Excerpted From: Jennifer D. Oliva, Dosing Discrimination: Regulating PDMP Risk Scores, 110 California Law Review 47 (February 2022) (423 Footnotes) (Full Document)

 

JenniferDOlivaCivilizations have long wrestled with problems linked to the use of alcohol and other psychoactive substances, and have made all manner of efforts to control and restrict use of these drugs .... Various forms of prohibition, punishment, and condemnation, including death by stoning ... have been tried throughout history. Most recently, we have witnessed a “war on drugs.” Rarely have these efforts been informed by science or evaluated for efficacy.

Over the last 50 years, we've unfortunately seen the “War on Drugs” be used as an excuse to declare war on people of color, on poor Americans and so many other marginalized groups.

Imagine the following scenario. You are a thirty-year-old, Black, female Army veteran. While in the service, you were the victim of a horrific sexual assault and diagnosed with post-traumatic stress disorder (PTSD). Your military physician prescribes a low dose sedative “PRN” (“pro re nata” or take as needed) to mitigate your PTSD symptoms.

Several years later, you are diagnosed with a painful and debilitating inflammatory bowel disorder (IBD), which significantly diminishes your daily functioning without treatment. Your military physician prescribes you hydrocodone, which allows you to manage your IBD symptoms. As your condition deteriorates, you decide to retire from the military and seek treatment at a civilian clinic.

At first, your new physician continues your prescription drug treatment regimen. A few months later, however, that doctor informs you that (1) she is under U.S. Drug Enforcement Administration (DEA) investigation due to her state PDMP data, (2) you have been flagged by the PDMP "Prescription Drug Monitoring Program" as at risk for opioid misuse, and (3) she has no choice but to discontinue your medication. You try to no avail to find other prescribers, each of whom offers a different excuse for refusing to treat you. One insists that your pain is “all in your head” and recommends that you see a psychiatric specialist, while another contends that it is inappropriate to prescribe opioids to a patient “like you” who is susceptible to opioid misuse and diversion.

You lapse into opioid withdrawal and are riddled with severe IBD symptoms. Within a week of your medication discontinuation, you are bedridden, unable to work or take care of your family, severely depressed, and experiencing suicidal ideation.
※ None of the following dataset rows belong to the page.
-- ==== Sys2Proof/Laws/Sequence.lean ====
section
/-! SUPPORT. The sequences and the record: what stands at a position, what the request in progress has sent, and all an
accepted request can do. -/

namespace Sys2Proof.Machine

variable {s t : State}

/-! ### The record -/

@[simp] theorem openTransmissions_nil : openTransmissions [] = [] := rfl

@[simp] theorem openTransmissions_append_tx (r : List Event) (tx : Tx) (resp : Response) :
    openTransmissions (r ++ [.tx tx resp]) = openTransmissions r ++ [(tx, resp)] := by
  simp [openTransmissions]

@[simp] theorem openTransmissions_append_result (r : List Event) (i : Instr) (res : Result) :
    openTransmissions (r ++ [.result i res]) = [] := by
  simp [openTransmissions]

/-! ### Positions -/

/-- The sequence has at a position's number the position's instruction (R142, R191). -/
theorem Seq.getElem?_program {q : Seq} {c : Cfg} {fb : Memory} {i : Instr}
    (h : q.instr c fb = some i) : (q.program c fb)[q.number]? = some i := by
  cases q with
  | idle => cases h
  | init k =>
    simp only [Seq.instr, Option.some.injEq] at h
    subst h
    fin_cases k <;> rfl
  | flush src p ph =>
    simp only [Seq.instr, Option.some.injEq] at h
    subst h
    fin_cases p <;> cases ph <;> rfl

/-- The next position is of the same sequence (R145, R193). -/
theorem Seq.program_next {q : Seq} {c : Cfg} {fb : Memory} (h : q.isLast = false) :
    q.next.program c fb = q.program c fb := by
  cases q with
  | idle => rfl
  | init k =>
    fin_cases k <;> first | rfl | cases h
  | flush src p ph =>
    cases ph with
    | pageSel => rfl
    | colLow => rfl
    | colHigh => rfl
    | data => fin_cases p <;> first | rfl | cases h

/-- What a position transmits has a legal shape (R31). -/
theorem Seq.legal_txOf (tbl : CmdTable) {q : Seq} {c : Cfg} {fb : Memory} {i : Instr}
    (h : q.instr c fb = some i) : (txOf tbl i).legal := by
  cases q with
  | idle => cases h
  | init k =>
    simp only [Seq.instr, Option.some.injEq] at h
    subst h
    fin_cases k <;>
      simp [initCmd, initProgram, txOf, Instr.carrier, Instr.row, Row.carrier, Tx.legal, commandBytes]
  | flush src p ph =>
    simp only [Seq.instr, Option.some.injEq] at h
    subst h
    cases ph <;>
      simp [flushInstr, txOf, Instr.carrier, Instr.row, Row.carrier, Tx.legal, commandBytes]

/-- The request in progress can yield `Ok` and TransportFailure (R221). -/
theorem Seq.resultLegal_of_owner {q : Seq} {req : Instr} (h : q.owner = some req) {r : Result}
    (hr : r = .ok ∨ ∃ e, r = .transportFailure e) : resultLegal req r := by
  rcases Seq.owner_cases h with rfl | rfl | rfl <;> exact hr

/-! ### Accepted requests -/

/-- All a well-formed request can do (R33): it is accepted in `Idle` and has its effect. -/
theorem exec_request_cases {i : Instr} (hc : i.carrier = .request) (hw : i.wellFormed = true)
    (h : exec i s = .next t) :
    s.seq = .idle ∧
    ((∃ x y on, i = .setPixel x y on ∧ t = setPixelEffect x y on s) ∨
      (∃ pages, i = .replaceFromRaw pages ∧ gridShape pages = true ∧
        t = { s with fb := s.fb.writeBytes 0 (flatGrid pages) }.finishWith i .ok) ∨
      (∃ c, i = .setConfig c ∧ t = { s with cfg := c }.finishWith i .ok) ∨
      (i = .runInit ∧ t = { s with seq := initStart }) ∨
      (i = .flush ∧ t = { s with seq := flushStart .buf }) ∨
      (i = .clearScreen ∧ t = { s with seq := flushStart .zero })) := by
  cases i with
  | setPixel x y on =>
    obtain ⟨hi, he⟩ := acceptWhenIdle_next h
    cases he
    exact ⟨hi, .inl ⟨x, y, on, rfl, rfl⟩⟩
  | replaceFromRaw pages =>
    obtain ⟨hi, he⟩ := acceptWhenIdle_next h
    rw [replaceEffect_of_shape hw] at he
    cases he
    exact ⟨hi, .inr (.inl ⟨pages, rfl, hw, rfl⟩)⟩
  | setConfig c =>
    obtain ⟨hi, he⟩ := acceptWhenIdle_next h
    cases he
    exact ⟨hi, .inr (.inr (.inl ⟨c, rfl, rfl⟩))⟩
  | runInit =>
    obtain ⟨hi, he⟩ := acceptWhenIdle_next h
    cases he
    exact ⟨hi, .inr (.inr (.inr (.inl ⟨rfl, rfl⟩)))⟩
  | flush =>
    obtain ⟨hi, he⟩ := acceptWhenIdle_next h
    cases he
    exact ⟨hi, .inr (.inr (.inr (.inr (.inl ⟨rfl, rfl⟩))))⟩
  | clearScreen =>
    obtain ⟨hi, he⟩ := acceptWhenIdle_next h
    cases he
    exact ⟨hi, .inr (.inr (.inr (.inr (.inr ⟨rfl, rfl⟩))))⟩
  | _ => cases hc

/-- SET_PIXEL's effect is one of two: the byte rewritten, or the violation reported (R170). -/
theorem setPixelEffect_cases (x y : Int) (on : Bool) (s : State) :
    (InRange x y ∧ ∃ w, translatePixel x y = some w ∧
      setPixelEffect x y on s =
        (s.fbWrite w.page w.column
          (pixelByte s.params.pixelOff on w.bit (s.fbRead w.page w.column))).finishWith
            (.setPixel x y on) .ok) ∨
    (¬ InRange x y ∧
      setPixelEffect x y on s = s.finishWith (.setPixel x y on) (.boundaryViolation x y)) := by
  by_cases h : InRange x y
  · obtain ⟨w, hw, _⟩ := translatePixel_of_inRange h
    exact .inl ⟨h, w, hw, by rw [setPixelEffect, hw]⟩
  · exact .inr ⟨h, by rw [setPixelEffect, translatePixel_of_not_inRange h]; rfl⟩

/-- What an accepted request leaves alone: the ports and the parameters; and it transmits nothing (R33). -/
theorem exec_request_frame {i : Instr} (hc : i.carrier = .request) (hw : i.wellFormed = true)
    (h : exec i s = .next t) :
    t.requests = s.requests ∧ t.responses = s.responses ∧ t.params = s.params ∧
    (t.record = s.record ∨ ∃ res, t.record = s.record ++ [.result i res]) := by
  rcases (exec_request_cases hc hw h).2 with
    ⟨x, y, on, rfl, rfl⟩ | ⟨pages, rfl, _, rfl⟩ | ⟨c, rfl, rfl⟩ | ⟨rfl, rfl⟩ | ⟨rfl, rfl⟩ | ⟨rfl, rfl⟩
  · rcases setPixelEffect_cases x y on s with ⟨_, w, _, e⟩ | ⟨_, e⟩ <;> rw [e]
    · exact ⟨rfl, rfl, rfl, .inr ⟨.ok, rfl⟩⟩
    · exact ⟨rfl, rfl, rfl, .inr ⟨.boundaryViolation x y, rfl⟩⟩
  · exact ⟨rfl, rfl, rfl, .inr ⟨.ok, rfl⟩⟩
  · exact ⟨rfl, rfl, rfl, .inr ⟨.ok, rfl⟩⟩
  · exact ⟨rfl, rfl, rfl, .inl rfl⟩
  · exact ⟨rfl, rfl, rfl, .inl rfl⟩
  · exact ⟨rfl, rfl, rfl, .inl rfl⟩

end Sys2Proof.Machine
end

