-- ==== Sys2Proof/Tests/Slice0.lean ====
section
/-! SUPPORT. Tests: expected values are the spec's own vectors (95_test_vectors.md) and words written out from its
encodings; and a witness for the hypotheses of every statement that has some. -/

namespace Sys2Proof.Tests

open Sys2Proof.Machine

/-! ### WellFormed -/

theorem test_page_data_of_127_bytes_is_ill_formed :
    (Instr.pageData (List.replicate 127 0)).wellFormed = false := by decide +kernel

theorem test_grid_of_7_pages_is_ill_formed :
    (Instr.replaceFromRaw (List.replicate 7 (List.replicate 128 0))).wellFormed = false := by
  decide +kernel

theorem test_grid_with_a_short_page_is_ill_formed :
    (Instr.replaceFromRaw (List.replicate 7 (List.replicate 128 0) ++
      [List.replicate 127 0])).wellFormed = false := by
  decide +kernel

/-! ### Decoding, words written out from R84 and R80 -/

theorem test_decode_display_off : decode (.command [0b10101110#8]) = .ok .displayOff := rfl
theorem test_decode_set_clock_div :
    decode (.command [0b11010101#8, 0xF1]) = .ok (.setClockDiv 0xF1) := rfl
theorem test_decode_set_mux_ratio :
    decode (.command [0b10101000#8, 0x1F]) = .ok (.setMuxRatio 0x1F) := rfl
theorem test_decode_set_display_offset :
    decode (.command [0b11010011#8, 0x40]) = .ok (.setDisplayOffset 0x40) := rfl
theorem test_decode_set_start_line : decode (.command [0b01100000#8]) = .ok (.setStartLine 32) := rfl
theorem test_decode_set_segment_remap :
    decode (.command [0b10100001#8]) = .ok (.setSegmentRemap .remapped) := rfl
theorem test_decode_set_com_scan :
    decode (.command [0b11001000#8]) = .ok (.setComScan .remapped) := rfl
theorem test_decode_set_com_pins :
    decode (.command [0b11011010#8, 0x32]) = .ok (.setComPins 0x32) := rfl
theorem test_decode_set_contrast :
    decode (.command [0b10000001#8, 0xFF]) = .ok (.setContrast 0xFF) := rfl
theorem test_decode_set_precharge :
    decode (.command [0b11011001#8, 0xF1]) = .ok (.setPrecharge 0xF1) := rfl
theorem test_decode_set_vcomh :
    decode (.command [0b11011011#8, 0x30]) = .ok (.setVcomh 0x30) := rfl
theorem test_decode_entire_display_resume :
    decode (.command [0b10100100#8]) = .ok .entireDisplayResume := rfl
theorem test_decode_set_display_mode :
    decode (.command [0b10100111#8]) = .ok (.setDisplayMode .inverse) := rfl
theorem test_decode_set_charge_pump :
    decode (.command [0b10001101#8, 0b00010100#8]) = .ok (.setChargePump .v7_5) := rfl
theorem test_decode_display_on : decode (.command [0b10101111#8]) = .ok .displayOn := rfl
theorem test_decode_set_page : decode (.command [0b10110111#8]) = .ok (.setPage 7) := rfl
theorem test_decode_set_col_low : decode (.command [0b00001010#8]) = .ok (.setColLow 10) := rfl
theorem test_decode_set_col_high : decode (.command [0b00010111#8]) = .ok (.setColHigh 112) := rfl
theorem test_decode_page_data :
    decode (.data (0x01 :: List.replicate 127 0)) = .ok (.pageData (0x01 :: List.replicate 127 0)) := by
  decide +kernel
theorem test_decode_set_pixel :
    decode (.request ⟨0b000#3, .pixel (-1) 0 true⟩) = .ok (.setPixel (-1) 0 true) := rfl
theorem test_decode_replace_from_raw :
    decode (.request ⟨0b001#3, .grid (List.replicate 8 (List.replicate 128 0xA5))⟩) =
      .ok (.replaceFromRaw (List.replicate 8 (List.replicate 128 0xA5))) := by
  decide +kernel
theorem test_decode_set_config :
    decode (.request ⟨0b010#3, .config standardConfig⟩) = .ok (.setConfig standardConfig) := rfl
theorem test_decode_initialize : decode (.request ⟨0b011#3, .none⟩) = .ok .runInit := rfl
theorem test_decode_flush : decode (.request ⟨0b100#3, .none⟩) = .ok .flush := rfl
theorem test_decode_clear_screen : decode (.request ⟨0b101#3, .none⟩) = .ok .clearScreen := rfl

/-- R74: `0x18` is the high nibble of no column. -/
theorem test_decode_refuses_column_high_8 :
    decode (.command [0x18]) = .error (.columnOutOfRange 0x18) := rfl
/-- R75: `0x00` is no charge-pump byte. -/
theorem test_decode_refuses_charge_pump_0 :
    decode (.command [0x8D, 0x00]) = .error (.notAChargePump 0x00) := rfl
/-- R86, G11: the memory addressing mode command is not emitted by the block. -/
theorem test_decode_refuses_addressing_mode :
    decode (.command [0x20, 0x00]) = .error (.noRow 0x20) := rfl
/-- R82. -/
theorem test_decode_refuses_label_6 :
    decode (.request ⟨6, .none⟩) = .error (.unknownLabel 6) := rfl
/-- No byte matches two rows of the opcode map (R86). -/
theorem test_opcode_rows_disjoint :
    opRows.Pairwise fun r r' => ∀ b : Byte, ¬ (r.accepts b = true ∧ r'.accepts b = true) := by
  decide +kernel

/-! ### Meanings, one step each -/

/-- A small state: the reset state at a position, the transport's next answers given. -/
def stateAt (q : Seq) (rs : List Response) : State :=
  { State.reset with seq := q, responses := rs }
This Article exposes and critiques the laws and policies that collude to coerce this scenario; explains why they likely have a disparate impact on marginalized patient populations, including women, racial minorities, and socioeconomically deprived patients with complex, pain-related conditions; and identifies and examines a federal regulatory oversight framework that can mitigate such needless pain and suffering.

The American drug overdose crisis has instigated the rapid rise of patient, prescriber, and dispenser surveillance in the form of state PDMPs. They collect, maintain, and analyze troves of sensitive prescribing data. This Article is the second in a series that investigates PDMP health impacts on marginalized patient populations. The first argued that the Fourth Amendment may limit the U.S. Drug Enforcement Administration's otherwise unfettered access to state PDMP data by requiring law enforcement to procure a warrant to obtain patient prescribing information.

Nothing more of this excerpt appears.